Hi @kevbonham, is this what you are looking for?
# Import Libraries
using Turing
using Turing: Variational
using Distributions
using Distances
using PyPlot
using StatsFuns
import Random
using Flux
import LinearAlgebra
# Squared-exponential covariance function
sqexp_cov_fn(D, phi, eps=1e-3) = exp.(-D^2 / phi) + LinearAlgebra.I * eps
# Exponential covariance function
exp_cov_fn(D, phi) = exp.(-D / phi)
@model function GP(y, X, m=0, s=1, cov_fn=exp_cov_fn)
# Dimensions of predictors .
N, P = size(X)
# Distance matrix.
D = pairwise(Distances.Euclidean(), X, dims=1)
# Priors.
mu ~ Normal(m, s)
sig2 ~ LogNormal(0, 1)
phi ~ LogNormal(0, 1)
# Realized covariance function
K = cov_fn(D, phi)
# Sampling Distribution.
# The latent variables have been marginalized out here,
# so there's only one level.
y ~ MvNormal(mu * ones(N), K + sig2 * LinearAlgebra.I(N))
end
Note that when N is large, this model will be really slow. There are several ways to speed up:
- Use a low-rank approximation (e.g. predictive process). This can scale to potentially N=50000. I haven’t tried it myself in Turing, but I believe this should be doable in Turing. It’s not that bad to implement from scratch either.
- GP for Big Data: [1309.6835] Gaussian Processes for Big Data
# Generate some non-linear data
N = 150
X = randn(N, 1) * 3
y = sin.(vec(X)) + randn(N) * 0.1
plt.scatter(vec(X), y)
# Fit via ADVI. You can also use HMC.
Random.seed!(0)
m = GP(y, X)
q0 = Variational.meanfield(m) # initialize variational distribution (optional)
advi = ADVI(1, 2000) # num_elbo_samples, max_iters
@time q = vi(m, advi, q0, optimizer=Flux.ADAM(1e-1));
# Alternatively, fit via HMC.
# Random.seed!(0)
# chain = sample(GP(y, X), HMC(0.01, 100), 200)

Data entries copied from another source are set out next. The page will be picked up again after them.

/-- An update of other fields. -/
theorem Steady.upd {a s : State} {sup lands boot pcie nb nib res map log ftl dies rec_ health lig pwr elog out}
    (h : Steady a s)
    (e : outer ⟨s.unit, s.rst, s.strap, s.aon, sup, lands, boot, pcie, nb, nib, res, map, log, ftl, dies, rec_, health, s.flt, s.lops, lig, pwr,
      s.dbg, elog, s.wall, out, s.drawn, s.pending⟩ = outer s) :
    Steady a ⟨s.unit, s.rst, s.strap, s.aon, sup, lands, boot, pcie, nb, nib, res, map, log, ftl, dies, rec_, health, s.flt, s.lops, lig, pwr,
      s.dbg, elog, s.wall, out, s.drawn, s.pending⟩ := h.same e

theorem Steady.foldl {α : Type} {a s : State} {f : State → α → State} {l : List α} (h : Steady a s) (k : ∀ s x, Steady a s → Steady a (f s x)) :
    Steady a (l.foldl f s) := by
  induction l generalizing s with
  | nil => exact h
  | cons x xs ih => exact ih (k s x h)

theorem emit_st {a s : State} (o : Out) (hs : Steady a s) : Steady a (emit o s) := by
  unfold emit
  repeat' first
    | with_reducible assumption
    | (fail_if_no_progress with_reducible refine Steady.upd ?_ (by with_unfolding_all rfl))
    | split

theorem actUpdate_st {a s : State} (hs : Steady a s) : Steady a (actUpdate s) := by
  unfold actUpdate
  repeat' first
    | with_reducible assumption
    | (fail_if_no_progress with_reducible refine Steady.upd ?_ (by with_unfolding_all rfl))
    | split

theorem setItem_st {a s : State} (i : Item) (hs : Steady a s) : Steady a (setItem i s) := by
  unfold setItem
  repeat' first
    | with_reducible assumption
    | (fail_if_no_progress with_reducible refine Steady.upd ?_ (by with_unfolding_all rfl))
    | split

theorem dropItem_st {a s : State} (r : Nat) (hs : Steady a s) : Steady a (dropItem r s) := by
  unfold dropItem
  repeat' first
    | with_reducible assumption
    | (fail_if_no_progress with_reducible refine Steady.upd ?_ (by with_unfolding_all rfl))
    | split

theorem modPair_st {a s : State} (q : Nat) (f : Pair → Pair) (hs : Steady a s) : Steady a (modPair q f s) := by
  unfold modPair
  repeat' first
    | with_reducible assumption
    | (fail_if_no_progress with_reducible refine Steady.upd ?_ (by with_unfolding_all rfl))
    | split

theorem dropPair_st {a s : State} (q : Nat) (hs : Steady a s) : Steady a (dropPair q s) := by
  unfold dropPair
  repeat' first
    | with_reducible assumption
    | (fail_if_no_progress with_reducible refine Steady.upd ?_ (by with_unfolding_all rfl))
    | split

theorem settle_st {a s : State} (r : Nat) (hs : Steady a s) : Steady a (settle r s) := by
  unfold settle
  repeat' first
    | with_reducible assumption
    | (fail_if_no_progress with_reducible refine Steady.upd ?_ (by with_unfolding_all rfl))
    | split

theorem dropStaged_st {a s : State} (r : Nat) (hs : Steady a s) : Steady a (dropStaged r s) := by
  unfold dropStaged
  repeat' first
    | with_reducible assumption
    | (fail_if_no_progress with_reducible refine Steady.upd ?_ (by with_unfolding_all rfl))
    | split

theorem post_st {a s : State} (o : Out) (hs : Steady a s) : Steady a (post o s) := by
  unfold post
  repeat' first
    | with_reducible assumption
    | with_reducible apply emit_st
    | (fail_if_no_progress with_reducible refine Steady.upd ?_ (by with_unfolding_all rfl))
    | split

You need to write a bit of code to extract the posterior samples, make predictions, and make the plots; which could be difficult if you haven’t used Turing / implemented GP’s before. Here’s an image of the data I generated (dots), with posterior predictive mean at 100 new locations (red line), and the 95% credible region (red shaded region).
I have a complete example here which shows how to obtain predictions and generate the plot.

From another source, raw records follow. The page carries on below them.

-- ==== Sys2Proof/Tests/Slice0.lean ====
section
/-! SUPPORT. Small states that meet the hypotheses of every clause of the obligations, ill-formed commands that WellFormed refuses, and
single steps whose results the spec states. -/

namespace Sys2Proof.Tests

open Sys2Proof Sys2Proof.Machine

set_option Elab.async false

/-! ## Builders -/

/-- A submission entry: opcode, partition, and further fields as offset, width and value (Table 07-1); its identifier is 7. -/
def cmd (op part : Nat) (l : List (Nat × Nat × Nat)) : Entry :=
  ((0x00, 1, op) :: (0x02, 2, 7) :: (0x04, 1, part) :: l).foldl (fun e f => Entry.put e f.1 f.2.1 f.2.2) (0 : Entry)

def fet (q : Nat) (e : Entry) : Fetched := { narrow := false, q := q, slot := 0, entry := e, stalled := false, retries := 0 }

def part1 : Part :=
  { id := 1, base := 0, size := 64, sector := false, layout := 0, width := 0, planes := 0, owner := 0, rd := BitVec.allOnes 64
    wr := BitVec.allOnes 64, capped := false, fixed := false, born := 1 }

def pairOf (id : Nat) : Pair :=
  { id := id, well := 0, vector := id, burst := 8, sqBase := 0x10000, cqBase := 0x20000, sqSize := 16, cqSize := 16, tail := 4, head := 0
    cqHead := 0, cqTail := 0, phase := true, frozen := none, refetch := false, retry := [], contained := false, deleting := false }

def parts1 : MapState := { MapState.empty with parts := [part1] }

/-- An outstanding command of pair q, past no cancel point, with no lock. -/
def itemOf (r q : Nat) (e : Entry) (w : Wait) : Item :=
  { ruling := r, narrow := false, q := q, slot := 0, entry := e, well := 0, epoch := 1, lock := none, past := false, wait := w, resClaim := 0
    hairClaim := 0, retries := 0, result := 0, verdict := 0, after := none, fast := false, segs := [] }

/-- I/O ready on the PCIe face with two pairs and one partition: SA4 nested, SA5 hold-up and ejection, SA8 update and debug, standalone. -/
def up : State :=
  { State.reset with
    rst := { Rst.init with
      phase := .run, power := false, rowsRead := true, calGood := true, osc50 := true, faultReleased := true
      islands := allIslands.map (·, .released), face := .pcie, armedPcie := true, imageRuns := true, dram := true, recovered := true
      admin := true, io := true }
    strap := { Strap.init with codes := [0, 0, 2, 0, 2, 3, 7, 7, 2], vccq18 := some true, vccqMv := 1800 }
    lands := { Lands.init with resetLow := false, alive := .khz1 }
    pcie := { Pcie.init with host := { HostCfg.init with command := 6 }, speed := 4, width := 2, request := 2, granted := 2, enable := true, ready := true, asqSize := 16, acqSize := 16 }
    nib := { Nib.init with next := 10, ceiling := 1000, pairs := [pairOf 0, pairOf 1], adm := parts1 }
    dies := { State.reset.dies with cold := [] }
    map := parts1 }

/-- The same with one fetched command. -/
def upWith (q : Nat) (e : Entry) : State := { up with nib := { up.nib with fetched := [fet q e] } }

/-- A member of a ligature, address 3, with the leader's address 0. -/
def lug : State := { up with strap := { up.strap with codes := [0, 0, 2, 0, 2, 3, 0, 3, 2] }, lig := { Lig.init with state := 2, joined := 15 } }

/-- The leader. -/
def lead : State := { lug with strap := { up.strap with codes := [0, 0, 2, 0, 2, 3, 0, 0, 2] } }

/-- The narrow bus in version N2 with the task idle. -/
def nar : State :=
  { up with
    rst := { up.rst with face := .narrow, armedPcie := false, armedNarrow := true }, pcie := Pcie.init
    nib := { up.nib with pairs := [] }, nb := { Narrow.init with idReady := true, version := 2 } }

/-! ## The hypotheses on states, as tests -/

def soundB (s : State) : Bool :=
  decide (s.flt.blotter.length ≤ 32) && decide (s.aon.tail.length ≤ 8) && decide (s.aon.queue.length ≤ 8)
  && decide (s.elog.list.length ≤ 256) && decide (s.aon.failed ≤ 15) && s.nib.items.all (fun i => decide (i.ruling < s.nib.next))
  && decide (1 ≤ s.nib.next) && decide (s.pwr.ps ≤ 4) && decide (s.pwr.step ≤ 4) && decide (s.nb.version ≤ 3)
  && s.nb.grantedNext.all (fun x => x.1 ≤ 3) && decide (s.pcie.granted ≤ 2) && decide (s.dbg.fails ≤ 3) && decide (s.lig.state ≤ 3)
  && Mem.wf 0 s.pcie.msixTable && Mem.wf 0xFF s.boot.bankA.bytes && Mem.wf 0xFF s.boot.bankB.bytes
  && s.boot.dl.all (fun d => Mem.wf 0xFF d.piece)

theorem sound_of {s : State} (h : soundB s = true) : s.Sound := by
  simp only [soundB, Bool.and_eq_true, decide_eq_true_eq, List.all_eq_true] at h
  obtain ⟨⟨⟨⟨⟨⟨⟨⟨⟨⟨⟨⟨⟨⟨⟨⟨⟨h1, h2⟩, h3⟩, h4⟩, h5⟩, h6⟩, h7⟩, h8⟩, h9⟩, h10⟩, h11⟩, h12⟩, h13⟩, h14⟩, h15⟩, h16⟩, h17⟩, h18⟩ := h
  exact ⟨h1, h2, h3, h4, h5, h6, h7, h8, h9, h10, h11, h12, h13, h14, h15, h16, h17, fun d hd => by simpa [hd] using h18⟩

def takesB (s : State) (c : Instr) (q : Nat) (f : Fetched) : Bool :=
  match s.hostRow c with | some x => decide (x.1 = q) && x.2 f.entry | none => false

theorem takes_of {s : State} {c : Instr} {q : Nat} {f : Fetched} (h : takesB s c q f = true) : s.Takes c q f := by
  unfold takesB at h
  split at h
  · rename_i x hx
    obtain ⟨a, k⟩ := x
    simp only [Bool.and_eq_true, decide_eq_true_eq] at h
    obtain ⟨rfl, hk⟩ := h
    exact ⟨k, hx, hk⟩
  · cases h
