-- ==== Sys2Proof/Machine/Poll.lean ====
section
/-! DEFINITION. How a host command runs to its end (spec/00_scope.md R13, spec/40_sync.md R110): the command itself and,
for a POLL with a byte pending, the fetch of a wire instruction, that instruction or desync recovery, and the end of the
poll. -/

namespace Sys2Proof.Machine

/-- What follows a next state; a fault or a refusal stays. -/
def andThen (o : Host.Outcome State Fault Refusal) (f : State → Host.Outcome State Fault Refusal) :
    Host.Outcome State Fault Refusal :=
  match o with
  | .next t => f t
  | .fault r => .fault r
  | .refused r => .refused r

/-- The fetched instruction is run and the poll ends; or recovery is raised, which ends the poll at once (R140, R263). -/
def completePoll : Fetched → Host.Outcome State Fault Refusal
  | .instr i s => andThen (exec i s) fun t => .next (endPoll t)
  | .trap cause s => .next (endPoll (desync .triggered cause s))

/-- The rest of the command in progress, from where S.PHASE says it is (R30). In P_IDLE there is none. -/
def continuePoll (s : State) : Host.Outcome State Fault Refusal :=
  match s.phase with
  | .idle => .next s
  | .syncByte => completePoll (fetchSyncByte s)
  | .hdr1 => completePoll (fetchHdr1 s)
  | .hdr2 => completePoll (fetchHdr2 s)
  | .len => completePoll (fetchLen s)
  | .data => completePoll (fetchData s)
  | .dispatch => .fault .noResumePoint
  | .respond => .fault .noResumePoint
  | .flush => .fault .noResumePoint

/-- HOST's next command, to its end. With no command to run the engine does nothing (R291; log 2). -/
def runCommand (s : State) : Host.Outcome State Fault Refusal :=
  match nextCommand s with
  | some (w, s1) => andThen (exec (decodeHost w) (issueCommand w s1)) continuePoll
  | none => .next s

end Sys2Proof.Machine
end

EDIT: After reading your post more carefully, I think what you really want, instead of a GP, is a carefully thought out mixed effects model, with random effects for each “subject”, and fixed effects for the obesity indicator, “timepoint”, and “nutrient” variables; the response variable being “bug”. You may need to transform “bug” if the range of values is not amenable to a Normal distribution. You’ll also have to prep the predictors (covariates). e.g. “subject” is categorical, so “1,2,3,4” should not be used directly in your design matrix X; instead you should use indicator variables to refer to each subject. ML people call this one-hot… Anyway, bottom-line, you probably don’t need a GP in this case. You may want to check out lmer4 in R for fitting mixed effects models.